You can only make a winter purchase if you have stepped forward and talked to your dealer and told them what you are looking for and what your budget looks like. From that position, if the “no brainer” purchase option comes up, you buy it. These can include boats that have been used as demonstrators or nearly new part exchanges the dealer has in stock etc. To my mind, this is one of the few boats to buy outright in the winter; in other words, it’s simply because it’s a deal that you recognise as unmissable. If for no other reason, this is why my very first point was to step forward and tell your dealer what you want during the winter.
Now I have defined my version of “winter buying” we can look at the next option, when the obvious purchase is not available – the long plan.
The Long Plan
The joy of an unmissable purchase is that it will be very obvious to you. Consequently, this makes it an easy decision. When this easy option is not on offer, the winter planning time becomes very important.

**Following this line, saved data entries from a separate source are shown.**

-- ==== Sys2Proof/Machine/Commit.lean ====
section
/-! DEFINITION. Commit validation (09, R164) and the swap with its effects (09, R167 to R169; 04, R72 to R74). -/

namespace Sys2Proof.Machine

/-! ### Validation (09, R164) -/

/-- The 64 slot numbers, ascending. -/
def allSlots : List Nat := List.range 64

/-- Check 1 fails at entry n: DRIVE names no FEED, or LISTEN names no REPORT. -/
def Image.wrongKind (i : Image) (n : Nat) : Bool :=
  match (i.slot n).role with
  | .drive => decide ((i.boxes[(i.slot n).mailbox]).kind ≠ .feed)
  | .listen => decide ((i.boxes[(i.slot n).mailbox]).kind ≠ .report)
  | .pass => false

/-- Entry n names a mailbox as DRIVE or LISTEN. -/
def Image.binds (i : Image) (n : Nat) : Bool := decide ((i.slot n).role ≠ .pass)

/-- Check 2 fails at entry n: a lower-numbered entry names the same mailbox. -/
def Image.namedBefore (i : Image) (n : Nat) : Bool :=
  i.binds n && (List.range n).any (fun k => i.binds k && (i.slot k).mailbox == (i.slot n).mailbox)

/-- Check 3 fails at mailbox m: FEED or REPORT with an identifier above 0xEFF. -/
def Image.highIdentifier (i : Image) (m : Fin 32) : Bool :=
  decide ((i.boxes[m]).kind ≠ .unused) && decide (lastTraffic < (i.boxes[m]).identifier)

/-- Check 4 fails: a master's round period is below the minimum for its slot count (03, R40). -/
def Image.shortPeriod (i : Image) : Bool :=
  decide (i.profile.role = .master) && decide (i.profile.roundPeriod < i.profile.slotCount.minPeriod)

/-- The first failing check and the index it reports, if any (09, R164, R165). -/
def Image.failure (i : Image) : Option (Nat × Nat) :=
  match allSlots.find? i.wrongKind with
  | some n => some (1, n)
  | none =>
    match allSlots.find? i.namedBefore with
    | some n => some (2, n)
    | none =>
      match allBoxes.find? i.highIdentifier with
      | some m => some (3, m.val)
      | none => if i.shortPeriod then some (4, i.profile.slotCount.toNat) else none

/-! ### The comparison (01, R12; 09, R168) -/

/-- The DRIVE and LISTEN entries that name mailbox m, each as its number and role. -/
def Image.bindings (i : Image) (m : Fin 32) : List (Nat × SlotRole) :=
  allSlots.filterMap (fun n =>
    if i.binds n && (i.slot n).mailbox == m then some (n, (i.slot n).role) else none)

/-- Whether a swap from one image to the other finds mailbox m changed (01, R12). -/
def changedBox (old new : Image) (m : Fin 32) : Bool :=
  decide (old.boxes[m] ≠ new.boxes[m]) || decide (old.bindings m ≠ new.bindings m)

/-- The effects of a swap on a changed mailbox (09, R168). -/
def State.resetChanged (m : Fin 32) (s : State) : State :=
  let s := s.setBox m { Runtime.reset with generation := (s.box m).generation + 1 }
  let s := ((s.zeroLive (counterA m)).zeroLive (counterB m)).zeroLive (counterC m)
  let s := (s.clearAttention m).dropQueued (Owner.isReportOf m)
  if s.engine.hold.mailbox = m then
    { s with engine := { s.engine with hold := { s.engine.hold with valid := false } } }
  else s

/-- The effects on every mailbox the swap finds changed. -/
def State.resetAllChanged (old new : Image) (s : State) : State :=
  allBoxes.foldl (fun s m => if changedBox old new m then s.resetChanged m else s) s

/-! ### Profile parameters (09, R169) -/

/-- The counts a changed interval or repeat sets to 0 (09, R169; 10, R178, R186). -/
def State.profileCounts (old new : Profile) (s : State) : State :=
  let s := if old.snapshotInterval = new.snapshotInterval then s
    else { s with counters := { s.counters with interval := 0 } }
  if old.noticeRepeat = new.noticeRepeat then s
  else { s with notices := { s.notices with repeatCount := 0 } }

/-- The lock of the old role ends: RING_LOST and class LOST if it was LOCKED, without counter 99 (04, R73, R74). -/
def State.endLock (s : State) : State :=
  match s.ring.lock with
  | .locked => (s.toHunt.latch .ringLost).giveClassLost
  | .hunt | .confirm => s.toHunt

/-- A swap from FOLLOWER to MASTER (04, R73): the round of the boundary passes through (03, R53). -/
def State.becomeMaster (s : State) : State :=
  let through := s.ring.inRound.map (fun r => { r with use := .passThrough })
  (State.endLock { s with ring := { s.ring with emitted := [], inRound := through } }).startTimer

/-- A swap from MASTER to FOLLOWER (04, R74). -/
def State.becomeFollower (s : State) : State :=
  (State.endLock { s with ring := { s.ring with emitted := [], inRound := none } }).startTimer

/-- The ring role's change, if the swap brings one; a master's returned round is read no further (03, R47; 04, R72
to R74). -/
def State.changeRole (old new : RingRole) (s : State) : State :=
  match old, new with
  | .follower, .master => s.becomeMaster
  | .master, .follower => s.becomeFollower
  | .master, .master => { s with ring := { s.ring with inRound := none } }
  | .follower, .follower => s

/-! ### The swap (09, R167) -/

/-- The session closes: staging equals active from here on (09, R155). -/
def State.closeSession (s : State) : State :=
  { s with engine := { s.engine with owner := none, idle := 0 } }

/-- The pending commit takes effect at the boundary of the given number (09, R167). -/
def State.swapCommit (c : PendingCommit) (number : Byte) (s : State) : State :=
  let old := s.active
  let new := s.staging
  let s := { s with active := new }
  let s := (s.resetAllChanged old new).profileCounts old.profile new.profile
  let s := s.closeSession
  let s := { s with engine := { s.engine with lastCommit := some c.tag, commit := none } }
  let s := s.placeReply c.entry { code := 0x0E, tag := c.tag, result := .ok, data := [number] }
  (s.latch .commitDone).changeRole old.profile.role new.profile.role

/-- The swap of whatever commit is pending. -/
def State.swapPending (number : Byte) (s : State) : State :=
  match s.engine.commit with
  | some c => s.swapCommit c number
  | none => s

end Sys2Proof.Machine
end

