-- ==== Sys2Proof/Certificates/Slice0/Obligations.lean ====
section
/-! DEFINITION. The statements for the provers. `u` is the part as the command finds it, `t` the state it leaves. -/

section Statements

open Sys2Proof Sys2Proof.Machine

/-! ### The step, the commands, reset -/

/-- A step executes the front command on the queue's rest, and idles on an empty queue (the model's choice, log 13). -/
def Obligations.StepTakesFrontCommand : Prop :=
  (∀ (c : Instr) (rest : List Instr) (s : State), s.pending = c :: rest → step s = exec c { s with pending := rest }) ∧
    ∀ s : State, s.pending = [] → step s = .next s

/-- Every command answers a next state in every state and leaves the queue of commands and the serial as they were (08,
R132). A command that the state rules out, as State.RulesOut names them, leaves all as it was (the model's choice, log 1). -/
def Obligations.EveryCommandAnswersNext : Prop :=
  (∀ (c : Instr) (s : State), ∃ t, exec c s = .next t ∧ t.pending = s.pending ∧ t.engine.serial = s.engine.serial) ∧
    ∀ (c : Instr) (s : State), s.RulesOut c → exec c s = .next s

/-- The values right after the power-on release. -/
def Obligations.ResetState : Prop :=
  State.reset.role = .follower ∧ State.reset.ring.lock = .hunt ∧ State.reset.ring.reference = none ∧
    State.reset.ring.period = none ∧ State.reset.ring.expected = none ∧ State.reset.ring.expectedNumber = 0 ∧
    State.reset.ring.misses = 0 ∧ State.reset.ring.current = 0 ∧ State.reset.ring.emitted = [] ∧
    State.reset.ring.timer = some { period := 1000, next := 16000 } ∧
    (∀ m : Fin 32, State.reset.box m = {
      state := .void, data := Vector.replicate 8 0, dataLength := 0, classSeen := .none
      lastSent := { data := Vector.replicate 8 0, cls := .none }
      age := 0, again := false, generation := 0, captured := none }) ∧
    (∀ m : Fin 32, State.reset.config m = {
      kind := .unused, identifier := 0, mask := 0, chain := false, length := 0
      changeMask := 0, limit := 0, degraded := .forward, attention := false }) ∧
    (∀ n : Fin 64, State.reset.active.slots[n] = { role := .pass, mailbox := 0 }) ∧
    State.reset.active.profile = {
      role := .follower, slotCount := .c16, roundPeriod := 1000, policy := .priority
      retryLimit := 8, snapshotInterval := 1000, noticeRepeat := 0, selfFeed := false, idleLimit := 2000 } ∧
    State.reset.staging = State.reset.active ∧
    (State.reset.tx.queued.map (fun e => e.owner) = [.notice]) ∧ (∀ k : Fin 4, (State.reset.reply k).status = .free) ∧
    State.reset.bus.port = .active ∧ State.reset.bus.line = .idle ∧ State.reset.bus.flight = none ∧
    State.reset.bus.errors = 0 ∧ State.reset.bus.goods = 0 ∧
    State.reset.engine.requests = [] ∧ State.reset.engine.node = 0 ∧ State.reset.engine.owner = none ∧
    State.reset.engine.idle = 0 ∧ State.reset.engine.commit = none ∧ State.reset.engine.lastCommit = none ∧
    State.reset.engine.waiting = none ∧
    State.reset.engine.hold = { valid := false, mailbox := 0, data := Vector.replicate 8 0, changed := false } ∧
    (∀ c : Condition, c.isIn State.reset.notices.latched = decide (c = .restarted)) ∧
    (∀ c : Condition, c.isIn State.reset.notices.enabled = decide (c = .restarted)) ∧
    State.reset.notices.deferred = false ∧ State.reset.notices.repeatCount = 0 ∧ State.reset.notices.sequence = 0 ∧
    State.reset.notices.attention = 0 ∧
    (∀ k : Fin 111, State.reset.live k = 0) ∧ (∀ k : Fin 111, State.reset.counters.snap[k] = 0) ∧
    State.reset.counters.sequence = 0 ∧ State.reset.counters.interval = 0

/-- At the assertion of NRESET the lines fall idle, a frame in flight is cut, a round in progress is cut, a mark or slot going
out in part, and nothing is timed; every other block waits for the release (log 16). While it is asserted no mark, slot or
frame reaches the part; of a frame on the bus it keeps only that it is there. No mark comes at the close of an empty window
(log 32). -/
def Obligations.AssertedResetStopsTheLines : Prop :=
  (∀ (time : Nat) (s : State), s.inTime (16 * time) →
    let u := s.found (16 * time)
    u.held = false → exec (.nresetAssert time) s = .next { u with
      held := true
      ring := { u.ring with timer := none, inRound := none, outRound := none }
      bus := { u.bus with line := .idle, flight := none, unheard := u.bus.unheard || decide (u.bus.line = .receiving) }
      rout := u.routCut
      btx := if u.bus.flight = none then u.btx else u.btx ++ [.cut] }) ∧
  (∀ (time : Nat) (s : State), s.inTime (16 * time) →
    let u := s.found (16 * time)
    u.held = true →
      (u.windowClosed ≠ some (16 * time) → ∀ m order, exec (.roundMarkArrival time m order) s = .next u) ∧
      (u.bus.line = .idle → u.bus.unheard = false →
        exec (.frameStart time) s = .next { u with bus := { u.bus with unheard := true } }) ∧
      (u.bus.unheard = true → ∀ r,
        exec (.frameArrival time r) s = .next { u with bus := { u.bus with unheard := false } }) ∧
      (u.ring.inRound = none → ∀ b,
        exec (.incomingSlotStart time) s = .next u ∧ exec (.slotArrival time b) s = .next u))

/-- A release of NRESET, and power-on, set every block to its reset values and sample the straps; while NRESET is asserted a
part whose power comes on stays held, until the release of NRESET (11, R189; 07, R124). That power-on is taken in any state,
no deadline standing against it, and finds a frame on the bus or not as the command says, is log 25; that the record of the
outputs is kept is log 9, and that the time of the last empty window is kept is log 32. -/
def Obligations.ReleaseResetsEveryBlock : Prop :=
  ∀ (time : Nat) (straps : Straps) (s : State),
    (s.inTime (16 * time) →
      let u := s.found (16 * time)
      u.held = true → ∃ t, exec (.nresetRelease time straps) s = .next t ∧
      t = { State.reset with
        now := 16 * time
        windowClosed := u.windowClosed
        ring := { State.reset.ring with timer := some { period := 1000, next := 16 * time + 16000 } }
        bus := { State.reset.bus with rate := t.bus.rate, unheard := u.bus.unheard }
        engine := { State.reset.engine with serial := s.engine.serial }
        rout := u.rout
        btx := s.btx
        pending := s.pending } ∧
      (straps = ⟨false, false⟩ → t.bus.rate = .k125) ∧ (straps = ⟨false, true⟩ → t.bus.rate = .k250) ∧
      (straps = ⟨true, false⟩ → t.bus.rate = .k500) ∧ (straps = ⟨true, true⟩ → t.bus.rate = .k1000)) ∧
    ∀ busy : Bool, s.now ≤ 16 * time →
      let u := s.finish
      exec (.powerOn time straps busy) s = .next { State.reset with
        now := 16 * time
        windowClosed := u.windowClosed
        held := u.held
        ring := { State.reset.ring with
          timer := if u.held = true then none else some { period := 1000, next := 16 * time + 16000 } }
        bus := { State.reset.bus with rate := BitRate.ofStraps straps, unheard := busy }
        engine := { State.reset.engine with serial := s.engine.serial }
        rout := u.routCut
        btx := if u.bus.flight = none then u.btx else u.btx ++ [.cut]
        pending := s.pending }

/-- A restart sets every block to its reset values but the node number, the serial and the bit rate; a frame in flight
becomes a finishing frame, a frame being received goes on, and a round in progress is cut (08, R147; 07, R123; 03, R55).
The record of the outputs and the time of the last empty window are the model's own and stay (logs 9 and 32). -/
def Obligations.RestartResetsAllButTheNode : Prop :=
  ∀ s : State, s.boundary = none → s.restartDue = true → ∃ t, exec .restartPerformed s = .next t ∧
    t = { State.reset with
      now := s.now
      windowClosed := s.windowClosed
      held := s.held
      ring := { State.reset.ring with timer := some { period := 1000, next := s.now + 16000 } }
      bus := { s.bus with port := .active, errors := 0, goods := 0, flight := t.bus.flight }
      engine := { State.reset.engine with node := s.engine.node, serial := s.engine.serial }
      rout := s.routCut
      btx := s.btx
      pending := s.pending } ∧
    (s.bus.flight = none → t.bus.flight = none) ∧
    (∀ e f, s.bus.flight = some (.attempt e f) → t.bus.flight = some (.finishing f)) ∧
    ∀ f, s.bus.flight = some (.finishing f) → t.bus.flight = some (.finishing f)

/-! ### The bus port -/

/-- A frame of another node that begins makes the line RECEIVING. A good frame that is neither traffic nor a request for this
node is only counted and, in ACTIVE, acknowledged; in SILENT it joins the run of good frames, which a reception error ends; of
that one nothing else is kept but its count (07, R113, R114, R115, R121). A frame that was running at the release of NRESET
ends without a trace (07, R124; that the part sends nothing meanwhile is log 15). -/
def Obligations.ReceptionOfOtherFrames : Prop :=
  (∀ (time : Nat) (s : State), s.inTime (16 * time) →
    let u := s.found (16 * time)
    u.held = false → u.bus.line = .idle → u.bus.unheard = false →
      exec (.frameStart time) s = .next { u with bus := { u.bus with line := .receiving } }) ∧
  (∀ (time : Nat) (s : State), s.inTime (16 * time) →
    let u := s.found (16 * time)
    u.receives →
      (∀ f : Frame, 0xF00 < f.id → ¬ (u.engine.node ≠ 0 ∧ f.id.toNat = 0xF00 + u.engine.node.toNat) →
        u.bus.port = .active → exec (.frameArrival time (.good f)) s = .next { u with
          bus := { u.bus with line := .idle }
          counters := (u.count 101).counters
          btx := u.btx ++ [.acknowledge] }) ∧
      (∀ f : Frame, 0xF00 < f.id → ¬ (u.engine.node ≠ 0 ∧ f.id.toNat = 0xF00 + u.engine.node.toNat) →
        u.bus.port = .silent → (s.ripe (16 * time)).queueLaw →
        ∃ t, exec (.frameArrival time (.good f)) s = .next t ∧ u.hears f .busResumed False t ∧ t = { u with
          tx := { u.tx with queued := t.tx.queued }
          bus := t.bus
          notices := { u.notices with
            latched := t.notices.latched, deferred := t.notices.deferred, repeatCount := t.notices.repeatCount }
          counters := (u.count 101).counters }) ∧
      exec (.frameArrival time .error) s = .next { u with
        bus := { u.bus with line := .idle, goods := if u.bus.port = .silent then 0 else u.bus.goods }
        counters := (u.count 102).counters }) ∧
  (∀ (time : Nat) (r : Reception) (s : State), s.inTime (16 * time) →
    let u := s.found (16 * time)
    u.held = false → u.bus.unheard = true →
      exec (.frameArrival time r) s = .next { u with bus := { u.bus with unheard := false } })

You are bound to do all the usual online research and garner knowledge from friends, but this is also time-consuming. Finding that time at the rush in the summer months is hard for both you and the dealer. When everyone is going at full tilt, even the best customer service business is under pressure on a last-minute new build. Just as importantly, it’s not a good environment for you to make the best choices if they have to be made quickly.
Put simply; time gives you choice.
An Undeniable Home Truth
Although there are many parallels between buying a boat and a car, there are also significant differences, and the biggest of all these is the lead time from ordering to delivery. The hardest thing for a salesman to tell a potential the buyer, and be believed, is that lead time is 14-16 weeks in the Spring. In the Autumn this is down to 8-10 weeks so even ordering a hull at the end of October means it will not arrive until February. To date, I find this the single biggest negative to overcome during a purchasing conversation. The only reason I have for this is that we live in a world where whatever car you want someone will have it in a showroom near you. Even in the very rare cases when that is not possible, the lead time is much shorter in cars because the modelling is easier. The entire Leisure Marine Industry is fickle for lots of obvious reasons. We can all justify our need to buy a car, but a boat is a luxury for most people. This means, almost without exception, all boat manufacture is completed at a single site and shipped globally; it’s simply not viable to have more than one point of manufacture. This means when the UK is enjoying summer, so is the rest of the Northern Hemisphere. Ordering in February and March means delivery in June and July. There will be stock at all dealer locations, but by the Spring you will be buying what’s on display and not what you’ve built to your particular needs and desires. All boats are also at the highest price at this time of year as the supply and demand are against you. Any dealer will feel more comfortable that he has time to sell, making Spring and early Summer the least favourable time of year to get the best deal for your new RIB.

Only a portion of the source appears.